[[ SOURCE RECORDS, beginning ]]
-- ==== Sys2Proof/Machine/State.lean ====
section
/-! DEFINITION. The state of one module, all of it plain data, and the state right after reset. -/

namespace Sys2Proof.Machine

/-- Why the machine stops. -/
inductive Fault where
  /-- Raised by `step` on a module whose supply was lost (POWER_LOSS) unless the next turn is RESET. Safe: such a module
  does nothing at all. -/
  | unpowered
deriving DecidableEq, Repr

/-- Why the model has no meaning to give. -/
inductive Refusal where
  /-- Raised only by the dispatch, for an instruction without a meaning. Safe: nothing is claimed of it. -/
  | notModelled (mnemonic : String)
deriving DecidableEq, Repr

/-- Whose turn it is (log 3): a split issues, a winch context issues, a queue's slot goes on, an event of the hardware
happens, or fabric time passes. -/
inductive Turn where
  | issue (place split : Nat)
  | winch (w c : Nat)
  | queue (q : Nat)
  | event (i : Instr)
  | elapse (ns : Nat)
deriving DecidableEq, Repr

/-- Who issues the instruction being executed. -/
inductive Who where
  | none
  | crew (place split : Nat)
  | winch (w c : Nat)
  | queue (q : Nat)
deriving DecidableEq, Repr

/-- The state of a module. Key numbers: crews by place 64 * core + 8 * slot + index; winch contexts 4 * winch + context;
memory by HBM physical address, seam frames from 2^48 on; TLBs by unit: core c is c, die d 1000 + d, junction die j
2000 + j; cycles of a slot 8 * core + slot. `now` is fabric time (R8): a count without a bound, so that no comparison wraps past 2^64;
FT.NOW reads it modulo 2^64 (DESIGN CHOICE, unsafe past 2^64 ns, log 58). -/
structure State where
  mem      : List Host.Cell
  tags     : Table (BitVec 4)
  poison   : Table Unit
  lines    : Table Line
  wlog     : Table (List WriteRec)
  tracks   : Table (List Track)
  tlbs     : Table (List TlbEntry)
  walks    : List WalkRun
  crews    : Table Crew
  teams    : Table Team
  cores    : Table CoreSt
  launches : Table Launch
  pends    : List Pend
  gangs    : Table Gang
  saved    : Table SavedTeam
  coloc    : Table Coloc
  cycles   : Table Nat
  parts    : Table Part
  vis      : Table Vi
  ctxs     : Table Ctx
  objs     : Table Obj
  queues   : Table Queue
  slots    : Table Slot
  engines  : Table EngOp
  passes   : Table PassSet
  held     : List HeldPass
  groups   : Table (List Nat)
  announces : Table Announce
  jds      : Table Jd
  links    : Table Link
  wctxs    : Table Wctx
  wcur     : Table Nat
  imem     : Table Word
  wsets    : List WinchSet
  ft       : FabTime
  now      : Nat
  mod      : ModuleSt
  seq      : Nat
  powered  : Bool
  agenda   : List Turn
  cur      : Who
  fresh    : Nat
  outbox   : List Msg
deriving DecidableEq, Repr

/-- A core's state at reset: nothing resident, nothing locked (R121, R273, R417). -/
def CoreSt.reset : CoreSt :=
  { kickTeam := 0, kickList := 0, ranges := [], ops := [], lists := [], copies := [], vacating := false
    reserved := false, heldBy := none }

/-- The module service context at reset: service level, partition 0xF (R368); its other registers as every context. -/
def Ctx.service : Ctx := { Ctx.reset with level := true, part := 0xF }

/-- The state right after reset: no crew, team or launch exists, memory lists nothing, every register holds its reset
value. Tables list only entries that differ from their reset value. -/
def State.reset : State :=
  { mem := [], tags := [], poison := [], lines := [], wlog := [], tracks := [], tlbs := [], walks := [], crews := [], teams := []
    cores := [], launches := [], pends := [], gangs := [], saved := [], coloc := [], cycles := [], parts := [], vis := []
    ctxs := [(4095, Ctx.service)], objs := [], queues := [], slots := [], engines := [], passes := [], held := []
    groups := [], announces := [], jds := [], links := [], wctxs := [], wcur := [], imem := [], wsets := []
    ft := FabTime.reset, now := 0, mod := ModuleSt.reset, seq := 0, powered := true, agenda := [], cur := .none
    fresh := 0, outbox := [] }

end Sys2Proof.Machine
end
[[ SOURCE RECORDS, end ]]
### EXERCISE REQUIREMENTS
Could you show every line of the listing that holds the string "inductive"?

### EXERCISE RESPONSE
inductive Fault where
inductive Refusal where
inductive Turn where
inductive Who where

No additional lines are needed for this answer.